The data:
^^^^
-- ==== Sys2Proof/Machine/Codes.lean ====
section
/-! DEFINITION. Descriptors, row codes, reference scores and code intervals (chapter 02: R32 to R57, R602, R606; chapter 09: R280). -/

namespace Sys2Proof

/-- DIM of a descriptor. -/
def Desc.dim (d : Desc) : Nat := natAt d.raw 0x20 2
/-- METRIC: 0 inner product, 1 negative squared L2, 2 cosine. -/
def Desc.metric (d : Desc) : Nat := natAt d.raw 0x22 1
/-- CODE_FMT: 0 CODE4, 1 CODE2, 2 CODE1, 3 CODE8, 4 POPULARITY. -/
def Desc.codeFmt (d : Desc) : Nat := natAt d.raw 0x23 1
/-- REF_FMT: 0 BF16, 1 FP32, 2 INT8. -/
def Desc.refFmt (d : Desc) : Nat := natAt d.raw 0x24 1
/-- N_OUTLIER. -/
def Desc.nOut (d : Desc) : Nat := natAt d.raw 0x25 1
/-- A two's complement byte. -/
def sbyte (n : Nat) : Int := if n < 128 then n else (n : Int) - 256
/-- CODE_EXP. -/
def Desc.codeExp (d : Desc) : Int := sbyte (natAt d.raw 0x26 1)
/-- FLAGS. -/
def Desc.flags (d : Desc) : Nat := natAt d.raw 0x27 1
/-- SPAN. -/
def Desc.span (d : Desc) : Nat := natAt d.raw 0x28 2
/-- POP_HOT. -/
def Desc.popHot (d : Desc) : Nat := natAt d.raw 0x2A 2
/-- POP_COLD. -/
def Desc.popCold (d : Desc) : Nat := natAt d.raw 0x2C 2
/-- POP_DECAY_MS. -/
def Desc.popDecay (d : Desc) : Nat := natAt d.raw 0x2E 2
/-- ROW_CAPACITY. -/
def Desc.rowCap (d : Desc) : Nat := natAt d.raw 0x30 8
/-- RETENTION_EPOCHS. -/
def Desc.retEpochs (d : Desc) : Nat := natAt d.raw 0x38 4
/-- RETENTION_MS. -/
def Desc.retMs (d : Desc) : Nat := natAt d.raw 0x3C 4
/-- Entry `i` of OUTLIER_DIMS. -/
def Desc.outDim (d : Desc) (i : Nat) : Nat := natAt d.raw (0x40 + 2 * i) 2
/-- The outlier dimensions. -/
def Desc.outDims (d : Desc) : List Nat := (List.range d.nOut).map d.outDim
/-- The coded dimensions, ascending (R609). -/
def Desc.codedDims (d : Desc) : List Nat := (List.range d.dim).filter (fun j => !d.outDims.contains j)
/-- D_N. -/
def Desc.dn (d : Desc) : Nat := d.dim - d.nOut
/-- Bytes of one element of the input format (R48). -/
def Desc.elemBytes (d : Desc) : Nat := if d.refFmt = 1 then 4 else 2
/-- Bytes of a reference copy (Table COL-3). -/
def Desc.refBytes (d : Desc) : Nat := if d.refFmt = 0 then 2 * d.dim else if d.refFmt = 1 then 4 * d.dim else d.dim + 4

/-- Bits of a code: the descriptor's format, or the row's width under POPULARITY (Table UPD-5). -/
def Desc.bitsOf (d : Desc) (width : Nat) : Nat :=
  match d.codeFmt with
  | 0 => 4
  | 1 => 2
  | 2 => 1
  | 3 => 8
  | _ => if width = 1 then 8 else if width = 2 then 2 else 4

/-- Why a descriptor is refused (R32, Tables COL-2, COL-10), or 0. Of several limits broken the first in the order written here is reported: the spec
gives no order (DESIGN CHOICE, log 121). -/
def Desc.reason (d : Desc) : Nat :=
  let ascending := (List.range d.nOut).all (fun i => decide (d.outDim i < d.dim) && (decide (i = 0) || decide (d.outDim (i - 1) < d.outDim i)))
  let padded := (List.range 32).all (fun i => decide (i < d.nOut) || decide (d.outDim i = 0xFFFF))
  let pop := decide (d.codeFmt = 4)
  if d.dim < 64 ∨ 4096 < d.dim then 0x0001
  else if 2 < d.metric ∨ 4 < d.codeFmt ∨ 2 < d.refFmt then 0x0002
  else if 32 < d.nOut ∨ (d.nOut ≠ 0 ∧ d.refFmt ≠ 0) ∨ !ascending ∨ !padded then 0x0003
  else if pop ∧ 16 < d.span then 0x0009
  else if d.codeExp < -64 ∨ 63 < d.codeExp ∨ 1 < d.flags ∨ d.span < 1 ∨ 4096 < d.span
      ∨ d.rowCap < 1 ∨ 2 ^ 40 - 1 < d.rowCap then 0x000B
  else if pop ∧ (d.popHot < 1 ∨ d.popHot ≤ d.popCold ∨ d.popDecay < 10 ∨ 60000 < d.popDecay) then 0x000B
  else if !pop ∧ (d.popHot ≠ 0 ∨ d.popCold ≠ 0 ∨ d.popDecay ≠ 0) then 0x000B
  else 0

/-- Splits a byte string into `n` little-endian numbers of `k` bytes. -/
def splitNum (k : Nat) : Nat → List Byte → List Nat
  | 0, _ => []
  | n + 1, bs => leNat (bs.take k) :: splitNum k n (bs.drop k)

/-- Elements of a vector in the input format, as FP32 patterns (R48). -/
def Desc.elems (d : Desc) (bs : List Byte) : List F32 :=
  (splitNum d.elemBytes d.dim bs).map (fun w => if d.refFmt = 1 then BitVec.ofNat 32 w else bf16to32 (BitVec.ofNat 16 w))

/-- INT8 codes of a stored INT8 reference copy. -/
def int8Codes (n : Nat) (bs : List Byte) : List Int := (splitNum 1 n bs).map sbyte

/-- The row scale that follows `n` INT8 codes. -/
def int8Scale (n : Nat) (bs : List Byte) : F32 := BitVec.ofNat 32 (natAt bs n 4)

/-- The source vector x of a stored reference copy, as exact numbers over all dimensions. -/
def Desc.source (d : Desc) (ref : List Byte) : List Dy :=
  if d.refFmt = 2 then (int8Codes d.dim ref).map (fun c => Dy.mul (fdy (int8Scale d.dim ref)) (Dy.ofInt c))
  else (d.elems ref).map fdy

/-- The pairwise sum of squares of FP32 elements, every operation rounded as `rm`. -/
def sumSq (rm : Rm) (v : List F32) : F32 := pairwise rm (v.map (fun a => fmul rm a a))

/-- An upper bound of the norm of terms that are rounded upward (R37): squares, pairwise sum and square root rounded upward. -/
def normUp (v : List F32) : F32 := fsqrt .up (sumSq .up v)

/-- Normalisation of R49, steps 1 and 2, or `none` when the norm is zero or infinite. -/
def normalise (v : List F32) : Option (List F32) :=
  let n := fsqrt .rne (sumSq .rne v)
  if n = 0 ∨ !ffinite n then none else some (v.map (fun a => fdiv .rne a n))

/-- The bytes of FP32 values in the input format; BF16 is rounded to nearest even (R49). -/
def Desc.elemBytesOf (d : Desc) (v : List F32) : List Byte :=
  (v.map (fun a => if d.refFmt = 1 then le 4 a.toNat else le 2 (f32toBf16 a).toNat)).flatten

/-- R50: INT8 codes and row scale of FP32 elements. -/
def toInt8 (v : List F32) : List Int × F32 :=
  let mx := (v.map (fun a => Dy.abs (fdy a))).foldl Dy.max Dy.zero
  let s : F32 := if mx.m = 0 then f32One else BitVec.ofNat 32 (fmt32.ofDyDiv .up mx 127)
  (v.map (fun a => clampI (-127) 127 (Dy.rneQuot (fdy a) (fdy s))), s)

/-- Bytes of INT8 codes followed by their scale. -/
def int8Bytes (p : List Int × F32) : List Byte := p.1.map (fun c => BitVec.ofInt 8 c) ++ le 4 p.2.toNat

/-- R48: INT8 codes and power-of-two scale of a query, from FP32 elements. -/
def toInt8Query (v : List F32) : List Int × F32 :=
  let mx := (v.map (fun a => Dy.abs (fdy a))).foldl Dy.max Dy.zero
  -- the least power of two, within the FP32 range, not below max|q| ÷ 127
  let e : Option Nat := (List.range 277).find? (fun (i : Nat) => Dy.le mx (Dy.mul (Dy.ofInt 127) ⟨1, (i : Int) - 149⟩))
  let s : F32 := if mx.m = 0 then f32One else f32OfDy .rne ⟨1, ((e.getD 276 : Nat) : Int) - 149⟩
  (v.map (fun a => clampI (-127) 127 (Dy.rneQuot (fdy a) (fdy s))), s)

/-- The stored reference copy of supplied row data, or `none` when R40 refuses it. -/
def Desc.refOf (d : Desc) (int8 : Bool) (bs : List Byte) : Option (List Byte) :=
  if int8 then
    let cs := int8Codes d.dim bs
    let s := int8Scale d.dim bs
    if !ffinite s ∨ flt 0 s = false ∨ cs.any (fun c => decide (c = -128)) then none
    else if d.metric = 2 then
      (normalise (cs.map (fun c => f32OfDy .rne (Dy.mul (fdy s) (Dy.ofInt c))))).map
        (fun u => int8Bytes (toInt8 (u.map (fun a => bf16to32 (f32toBf16 a)))))
    else some (int8Bytes (cs, s))
  else
    let v := d.elems bs
    if v.any (fun a => !ffinite a) then none
    else
      match if d.metric = 2 then (normalise v).map (fun u => d.elems (d.elemBytesOf u)) else some v with
      | none => none
      | some u => some (if d.refFmt = 2 then int8Bytes (toInt8 u) else d.elemBytesOf u)

/-- The reference query of supplied query data (R48, R49), or `none` when R115 refuses it. -/
def Desc.refQuery (d : Desc) (bs : List Byte) : Option RefQuery :=
  let v := d.elems bs
  if v.any (fun a => !ffinite a) then none
  else
    match if d.metric = 2 then (normalise v).map (fun u => d.elems (d.elemBytesOf u)) else some v with
    | none => none
    | some u =>
      if d.refFmt = 2 then
        let p := toInt8Query u
        some ⟨p.1.map (fun c => f32OfDy .rne (Dy.mul (fdy p.2) (Dy.ofInt c))), p.1, p.2⟩
      else some ⟨u, [], 0⟩

/-- The exact elements of a reference query. -/
def RefQuery.exact (q : RefQuery) : List Dy :=
  if q.d8 = [] then q.vals.map fdy else q.d8.map (fun c => Dy.mul (fdy q.sq) (Dy.ofInt c))

/-- Σ a b over two integer lists. -/
def dotI (a b : List Int) : Int := (List.zipWith (· * ·) a b).foldl (· + ·) 0

/-- −0.0 becomes +0.0 (R52). -/
def noNegZero (a : F32) : F32 := if a = 0x80000000#32 then 0 else a

/-- The reference score of R51. -/
def refScore0 (d : Desc) (q : RefQuery) (ref : List Byte) : F32 :=
  if d.refFmt = 2 then
    let c := int8Codes d.dim ref
    let sx := fdy (int8Scale d.dim ref)
    let sq := fdy q.sq
    let dc := dotI q.d8 c
    if d.metric = 1 then
      let t1 := Dy.mul (Dy.mul sq sq) (Dy.ofInt (dotI q.d8 q.d8))
      let t2 := Dy.mul (Dy.mul (Dy.ofInt 2) (Dy.mul sq sx)) (Dy.ofInt dc)
      let t3 := Dy.mul (Dy.mul sx sx) (Dy.ofInt (dotI c c))
      f32OfDy .rne (Dy.neg (Dy.add (Dy.sub t1 t2) t3))
    else f32OfDy .rne (Dy.mul (Dy.mul sq sx) (Dy.ofInt dc))
  else
    let x := d.elems ref
    if d.metric = 1 then
      fneg (pairwise .rne ((List.zipWith (fun a b => fsub .rne a b) q.vals x).map (fun t => fmul .rne t t)))
    else pairwise .rne (List.zipWith (fun a b => fmul .rne a b) q.vals x)

/-- The reference score of R51, or of R223 with LOGIT_SCALE (1.0 for rows), after R52. -/
def refScore (d : Desc) (q : RefQuery) (logit : F32) (ref : List Byte) : F32 := noNegZero (fmul .rne (refScore0 d q ref) logit)

/-- The sortable key of R146. -/
def sortKey (s : F32) : Nat := if bit s.toNat 31 then 0xFFFFFFFF - s.toNat else s.toNat + 0x80000000

/-- The score a sortable key encodes. -/
def unKey (k : Nat) : F32 := if bit k 31 then BitVec.ofNat 32 (k - 0x80000000) else BitVec.ofNat 32 (0xFFFFFFFF - k)

/-- Packs codes of `w` bits in ascending order, padded to a multiple of 32 bytes (R41, Table COL-4). -/
def packCodes (w : Nat) (cs : List Int) : List Byte :=
  let n := roundUp (cdiv (cs.length * w) 8) 32
  le n ((cs.reverse).foldl (fun acc c => acc * 2 ^ w + (c % ((2 ^ w : Nat) : Int)).toNat) 0)

/-- Unpacks `n` codes of `w` bits; CODE1 bits become +1 and −1. -/
def unpackCodes (w n : Nat) (bs : List Byte) : List Int :=
  let v := leNat bs
  (List.range n).map (fun k =>
    let c := bits v (w * k) w
    if w = 1 then (if c = 1 then 1 else -1) else if 2 ^ (w - 1) ≤ c then (c : Int) - (2 ^ w : Nat) else c)

/-- The least and greatest of a list of exact numbers. -/
def dyRange (l : List Dy) : Dy × Dy :=
  match l with
  | [] => (Dy.zero, Dy.zero)
  | a :: t => (t.foldl Dy.min a, t.foldl Dy.max a)

/-- The stored code parts of a row: code bytes, side record, outlier values (R35 to R43); `w` is the width in bits. -/
def encodeRow (d : Desc) (w : Nat) (ref : List Byte) : List Byte × List Byte × List Byte :=
  let x := d.source ref
  let ce := d.codeExp
  let coded := d.codedDims.map (fun j => x.getD j Dy.zero)
  let y := coded.map (fun a => Dy.scale a (-ce))
  let outs := d.outDims.map (fun j => x.getD j Dy.zero)
  let outNorm := fmt32.conv fmt16 .up (normUp (outs.map (fun a => f32OfDy .up (Dy.abs (Dy.scale a (-ce)))))).toNat
  let outl := (d.outDims.map (fun j => bytesAt ref (2 * j) 2)).flatten
  let f16 (n : Nat) : List Byte := le 2 n
  let tail (r : Nat) : List Byte := f16 r ++ (if d.nOut = 0 then [] else f16 outNorm)
  let excess (n : Nat) : Bool := !fmt16.finite n
  let tailInf : List Byte := f16 0x7C00 ++ (if d.nOut = 0 then [] else f16 0x7C00)
  if w = 1 then
    let signs : List Int := coded.map (fun a => if a.m < 0 then 0 else 1)
    let nrm := fmt16.sqrtDy .rne (Dy.sum (y.map (fun a => Dy.mul a a)))
    let resid := fmt32.conv fmt16 .up (normUp (y.map (fun a => absDiffSqrtUp (Dy.abs a) (fmt16.dy nrm) d.dn))).toNat
    if excess nrm || excess resid || (decide (d.nOut ≠ 0) && excess outNorm) then
      (packCodes 1 (coded.map (fun _ => 0)), f16 0 ++ tailInf, outl)
    else (packCodes 1 signs, f16 nrm ++ tail resid, outl)
  else
    let L : Nat := 2 ^ w
    let r := dyRange y
    let scale := fmt16.ofDyDiv .up (Dy.sub r.2 r.1) (L - 1)
    let sd := fmt16.dy scale
    let off := fmt16.ofDy .rne (Dy.add r.1 (Dy.mul (Dy.ofInt ((L / 2 : Nat) : Int)) sd))
    let od := fmt16.dy off
    let cs := y.map (fun a => if sd.m = 0 then 0 else clampI (-((L / 2 : Nat) : Int)) ((L / 2 : Nat) - 1) (Dy.rneQuot (Dy.sub a od) sd))
    let dec := cs.map (fun c => Dy.add (Dy.mul sd (Dy.ofInt c)) od)
    let resid := fmt32.conv fmt16 .up (normUp (List.zipWith (fun a b => f32OfDy .up (Dy.abs (Dy.sub a b))) y dec)).toNat
    if excess scale || excess off || excess resid || (decide (d.nOut ≠ 0) && excess outNorm) then
      (packCodes w (coded.map (fun _ => 0)), f16 0 ++ f16 0 ++ tailInf, outl)
    else (packCodes w cs, f16 scale ++ f16 off ++ tail resid, outl)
^^^^
Task goal: Find the string "supplied" in the data. Report each line it appears in.

Exercise answer:
/-- The stored reference copy of supplied row data, or `none` when R40 refuses it. -/
/-- The reference query of supplied query data (R48, R49), or `none` when R115 refuses it. -/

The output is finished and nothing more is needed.